> "With Ubuntu, I would’ve had to upgrade (...) five times to end up with the latest LTS release.* And these release upgrades don’t always go smoothly either."
I read this in the exact moment I was upgrading to 22.04.1 end it stopped due to lack of space in /boot. A rare case of synchronicity in my life.
Ah, lack of space in /boot, the "bye-bye regular user" issue that was finally solved for apt upgrade some time in 201x, but apparently nobody bothered to ensure it does not happen in dist-upgrade. The year of Linux Desktop is just one decade away now.
you have to run apt --autoremove or something. If you don't, debian/ubuntu updates will get slower and slower as it has to rebuild some index for every kernel available on the system. Removing all of the kernels you're no longer using fixes the storage space issue, but i am unsure if apt will freak out if it can't find a kernel it thinks is installed. apt --autoremove will uninstall and de-index all of the old kernels for sure, though.
Yes, I even added --purge to gain an extra notch in the process, but it all fell 37MB short in space.

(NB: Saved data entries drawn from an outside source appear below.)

theorem vsetZero_tripState (p : Port) : p.vsetZero.tripState = p.tripState := rfl

theorem hold_tripState (p : Port) : p.hold.tripState = (p.sluice.latched, .none, p.trip) := rfl

theorem discharge_tripState (p : Port) : p.discharge.tripState = p.tripState := by
  unfold discharge
  split <;> rfl

theorem reportBreach_tripState (e : Env) (b : Breach) (p : Port) : (p.reportBreach e b).tripState = p.tripState := by
  unfold reportBreach
  split
  · simp [tripState]
  · rfl

theorem toErrorRecovery_tripState (p : Port) : p.toErrorRecovery.tripState = (p.sluice.latched, .none, p.trip) := by
  have hlatched : p.toErrorRecovery.sluice.latched = p.sluice.latched :=
    (congrArg (fun x => x.2.2.latched) (toErrorRecovery_steady p) :)
  rw [tripState, hlatched, toErrorRecovery_path, toErrorRecovery_trip]

/-- What the front end does about a breach beside the latch and the hold, by the row of Table 5.3; `wasSrc`: the source pair
passed, `src`: the port was no sink. -/
def breachAct (b : Breach) (wasSrc src : Bool) (p : Port) : Port :=
  match b with
  | .ccShort =>
    let p := { p with fe := { p.fe with ccIsolated := true } }.vcnOff.vsetZero
    if src then p.discharge else p
  | .ovp | .ocFast | .ocSlow => if wasSrc then p.vsetZero.discharge else p
  | .rev => p.vsetZero
  | .gate => if src then p.vsetZero.discharge else p.vsetZero
  | .otpDie | .otpNtc | .vgdLow => p

/-- The parts of a breach: the record, the hold, the action of its row, the report, and ErrorRecovery for a CC_SHORT under a
region (R148). -/
theorem breach_eq (e : Env) (b : Breach) (p : Port) :
    let q := (((p.recordBreach e b).hold).breachAct b (decide (p.fe.path = .source)) (!p.sinkSide)).reportBreach e b
    p.breach e b =
      if b = .ccShort ∧ e.regionUp ∧ q.tc.state ≠ .errorRecovery ∧ q.tc.state ≠ .disabled then q.toErrorRecovery else q := by
  cases b <;> simp [breach, breachAct]

/-- The action of a breach isolates the CC PHY, turns VCN off, sets VSET to zero and discharges, and does no more: it keeps
what these four keep. -/
theorem breachAct_keeps {α : Type} {f : Port → α}
    (hisolate : ∀ q : Port, f { q with fe := { q.fe with ccIsolated := true } } = f q) (hvcn : ∀ q : Port, f q.vcnOff = f q)
    (hzero : ∀ q : Port, f q.vsetZero = f q) (hdis : ∀ q : Port, f q.discharge = f q) (b : Breach) (wasSrc src : Bool) (p : Port) :
    f (p.breachAct b wasSrc src) = f p := by
  have hpair (c : Bool) (x y : Port) (hx : f x = f p) (hy : f y = f p) : f (if c then x else y) = f p := by split <;> assumption
  have hoff : f p.vsetZero.discharge = f p := (hdis _).trans (hzero p)
  have hshort : f ({ p with fe := { p.fe with ccIsolated := true } }.vcnOff.vsetZero) = f p :=
    (hzero _).trans ((hvcn _).trans (hisolate p))
  cases b
  case ccShort => exact hpair src _ _ ((hdis _).trans hshort) hshort
  case ovp => exact hpair wasSrc _ _ hoff rfl
  case ocFast => exact hpair wasSrc _ _ hoff rfl
  case ocSlow => exact hpair wasSrc _ _ hoff rfl
  case rev => exact hzero p
  case gate => exact hpair src _ _ hoff (hzero p)
  case otpDie => rfl
  case otpNtc => rfl
  case vgdLow => rfl

theorem breachAct_tripState (b : Breach) (wasSrc src : Bool) (p : Port) : (p.breachAct b wasSrc src).tripState = p.tripState :=
  breachAct_keeps (fun _ => rfl) vcnOff_tripState vsetZero_tripState discharge_tripState b wasSrc src p

theorem vcnOff_pfault (p : Port) : p.vcnOff.pfault = p.pfault := (congrArg Port.pfault (vcnOff_lasting p) :)
theorem discharge_pfault (p : Port) : p.discharge.pfault = p.pfault := (congrArg Port.pfault (discharge_lasting p) :)

/-- A breach parks nothing. -/
theorem breach_pfault (e : Env) (b : Breach) (p : Port) : (p.breach e b).pfault = p.pfault := by
  have hreport (q : Port) : (q.reportBreach e b).pfault = q.pfault := by
    unfold reportBreach
    split
    · exact post_pfault _ _ _
    · rfl
  have hact : ((((p.recordBreach e b).hold).breachAct b (decide (p.fe.path = .source)) (!p.sinkSide)).reportBreach e b).pfault =
      p.pfault :=
    (hreport _).trans (breachAct_keeps (fun _ => rfl) vcnOff_pfault (fun _ => rfl) discharge_pfault b _ _ _)
  rw [breach_eq]
  split
  · simpa [toErrorRecovery] using hact
  · exact hact

theorem breach_tripState (e : Env) (b : Breach) (p : Port) :
    (p.breach e b).tripState = (true, .none, (p.recordBreach e b).trip) := by
  have hreported : ((((p.recordBreach e b).hold).breachAct b (decide (p.fe.path = .source)) (!p.sinkSide)).reportBreach e b).tripState =
      (true, .none, (p.recordBreach e b).trip) := by
    rw [reportBreach_tripState, breachAct_tripState]
    rfl
  rw [breach_eq]
  generalize (((p.recordBreach e b).hold).breachAct b (decide (p.fe.path = .source)) (!p.sinkSide)).reportBreach e b = q
    at hreported
  split
  · simp only [tripState, Prod.mk.injEq] at hreported
    obtain ⟨hlatched, -, htrip⟩ := hreported
    rw [toErrorRecovery_tripState, hlatched, htrip]
  · exact hreported

/-- What a breach leaves is known by the latch, the pass state and P_TRIP alone. -/
theorem tripped_of_tripState {b : Breach} {p q r : Port} (h : r.tripState = q.tripState) (hq : p.tripped b q) :
    p.tripped b r := by
  simp only [tripState, Prod.mk.injEq] at h
  obtain ⟨hlatched, hpath, htrip⟩ := h
  rw [tripped, hlatched, hpath, htrip]
  exact hq

/-- Every breach sets the latch, holds both pairs and is recorded (R148, R150). -/
theorem breach_tripped (e : Env) (b : Breach) (p : Port) : p.tripped b (p.breach e b) :=
  tripped_of_tripState (q := (p.recordBreach e b).hold) (breach_tripState e b p) ⟨rfl, rfl, rfl, rfl, rfl, rfl⟩

/-! A park (R261). -/

/-- An entry to Disabled keeps P_TRIP, P_FAULT and the breach latch. -/
theorem toDisabled_records (c : BitVec 3) (p : Port) : (p.toDisabled c).trip = p.trip ∧ (p.toDisabled c).pfault = p.pfault ∧
    (p.toDisabled c).sluice.latched = p.sluice.latched := by
  have hdis (q : Port) : q.discharge.trip = q.trip ∧ q.discharge.pfault = q.pfault ∧
      q.discharge.sluice.latched = q.sluice.latched := by
    unfold discharge
    split <;> exact ⟨rfl, rfl, rfl⟩
  have hsession : p.endSession.sluice.latched = p.sluice.latched :=
    (congrArg (fun x => x.2.2.latched) (endSession_steady p) :)
  have hladder : p.endSession.ladderClear.trip = p.trip ∧ p.endSession.ladderClear.pfault = p.pfault :=
    ⟨endSession_trip p, endSession_pfault p⟩
  unfold toDisabled
  split
  · exact ⟨rfl, rfl, rfl⟩
  · dsimp only
    obtain ⟨htrip, hfault, hlatched⟩ := hdis p.endSession.ladderClear
    split
    · simp [htrip, hfault, hlatched, hladder, hsession]
    · simp [hladder, hsession]

theorem disable_records (c : BitVec 3) (p : Port) : (p.disable c).trip = p.trip ∧ (p.disable c).pfault = p.pfault ∧
    (p.disable c).sluice.latched = p.sluice.latched := by
  unfold disable
  split
  · exact ⟨rfl, rfl, rfl⟩
  · exact toDisabled_records c p
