-- ==== Sys2Proof/Syntax.lean ====
section
/-!
DEFINITION. Syntax.lean: the commands of the block: one constructor of `Instr` per row of spec/opcode_table.json, and the
plain data its rows carry as operands.
-/
namespace Sys2Proof

/-- R171: the queues of a core that release descriptors: one per engine, and one per class for the Crucible (R129). -/
inductive EngQ where
  | mould | assay | cruLow | cruHigh | ladle | runners
deriving DecidableEq, Repr

/-- R460: a module fetched in a recovery boot that passes: its block type, version, security version and measurement. -/
structure RecMod where
  block : Nat
  version : Nat := 0
  svn : Nat := 0
  meas : Nat := 0
  owner : Bool := false
  raise : Bool := false
  grades : Nat := 7
  /-- The bytes of its manifest and body. -/
  len : Nat := 1280
deriving DecidableEq, Repr

/-- What a reset meets outside the block: the outcome of each self-test, training and check that the start-up sequence
of R455 makes. -/
structure BootEnv where
  /-- Step 1: the regulators start without a rail or over-current fault (R463). -/
  powerOk : Bool := true
  /-- Step 1: the straps `SB_ADDR2`–`SB_ADDR0` (R447, R469). -/
  straps : Nat := 0
  /-- Step 1: the input is 38 V or more with PWR_FAIL_N deasserted (R463). -/
  inputOk : Bool := true
  /-- Step 2: failed data groups of each bridge direction (R25). -/
  bridgeFail : Nat × Nat := (0, 0)
  /-- Step 3: the rate each ONFI channel trains at, in MT/s; 0 means down at every rate (R265). -/
  rates : List Nat := List.replicate 16 3600
  /-- Step 3: present and rejected targets of each channel, as bit masks (R265, R275). -/
  targets : List (Nat × Nat) := List.replicate 16 (15, 0)
  /-- Step 4: modules that fail verification, by block type (R424, R426). -/
  badModules : List Nat := []
  /-- Step 4: area 3 cannot be read (R460). -/
  noArea3 : Bool := false
  /-- Step 4: the signature of the trust record fails (R425). -/
  badRecord : Bool := false
  /-- Step 5: a copy of an image in area 4 or 5 cannot be read: user calibration (R446) and lifetime counters (R365). -/
  lostCal : Bool × Bool := (false, false)
  lostLife : Bool × Bool := (false, false)
  /-- Recovery boot: the port and the peer word (as `PEER` shows it) that answer with a valid directory, and the modules it lists
  that pass (R460). -/
  recovery : Option (Nat × Nat × List RecMod) := none
  /-- Step 6: stacks lost in training with the cause code and channel of `LOST_CAUSE` (R249, R255). -/
  lostStacks : List (Nat × Nat × Nat) := []
  /-- Step 6: lanes repaired at each stack and the mask of channels with a repair (R248). -/
  laneRepairs : List (Nat × Nat) := List.replicate 12 (0, 0)
  /-- Step 8: the ports with a cable present, and the peers that train: port, peer ID word as `PEER` shows it. -/
  cables : Nat := 0
  peers : List (Nat × Nat) := []
  /-- Step 9: the ports whose link exchange succeeds (R431). -/
  linked : Nat := 0
  /-- Step 3: what the parameter pages report (R264): LUNs, planes, blocks per LUN, tR and tPROG in µs, pages per block,
  and rated endurance. -/
  geom : Nat × Nat × Nat × Nat × Nat × Nat × Nat := (1, 4, 1024, 46, 600, 1024, 3000)
  /-- Duration of each step in ms (R455). -/
  ms : List Nat := [15, 45, 340, 1450, 900, 3900, 1, 1950, 400]
deriving DecidableEq, Repr

/-- R392: a cause that reaches the Quench controller: its code and, for cause 1, the page's block type, instance and
source. -/
structure QCause where
  code : Nat
  type : Nat := 0
  inst : Nat := 0
  src : Nat := 0
deriving DecidableEq, Repr

/-- A block whose common source 3 watches its progress: R88, R107, R141, R167, R199, chapter 09's RUN and TUN pages,
R263, chapter 13's COL page, R418. -/
inductive Watch where
  | spr (c : Core) | mld (c : Core) | asy (c : Core) | cru (c : Core) | ldl (c : Core) | run (c : Core) | tun (d : Die)
  | hbm (k : Stack) | col | pwr
deriving DecidableEq, Repr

The next alternative is to shrink /home and expand /boot, but (2) I would have to do it via an USB booted Ubuntu, but (3) my SSD has LUKS, so I don't know how gparted would deal with it. I feel the risk of losing some data... I do have backups, but (4) not the time nor the patience to go through all this.
I read this in the exact moment I was upgrading to 22.04.1 end it stopped due to lack of space in /boot. A rare case of synchronicity in my life.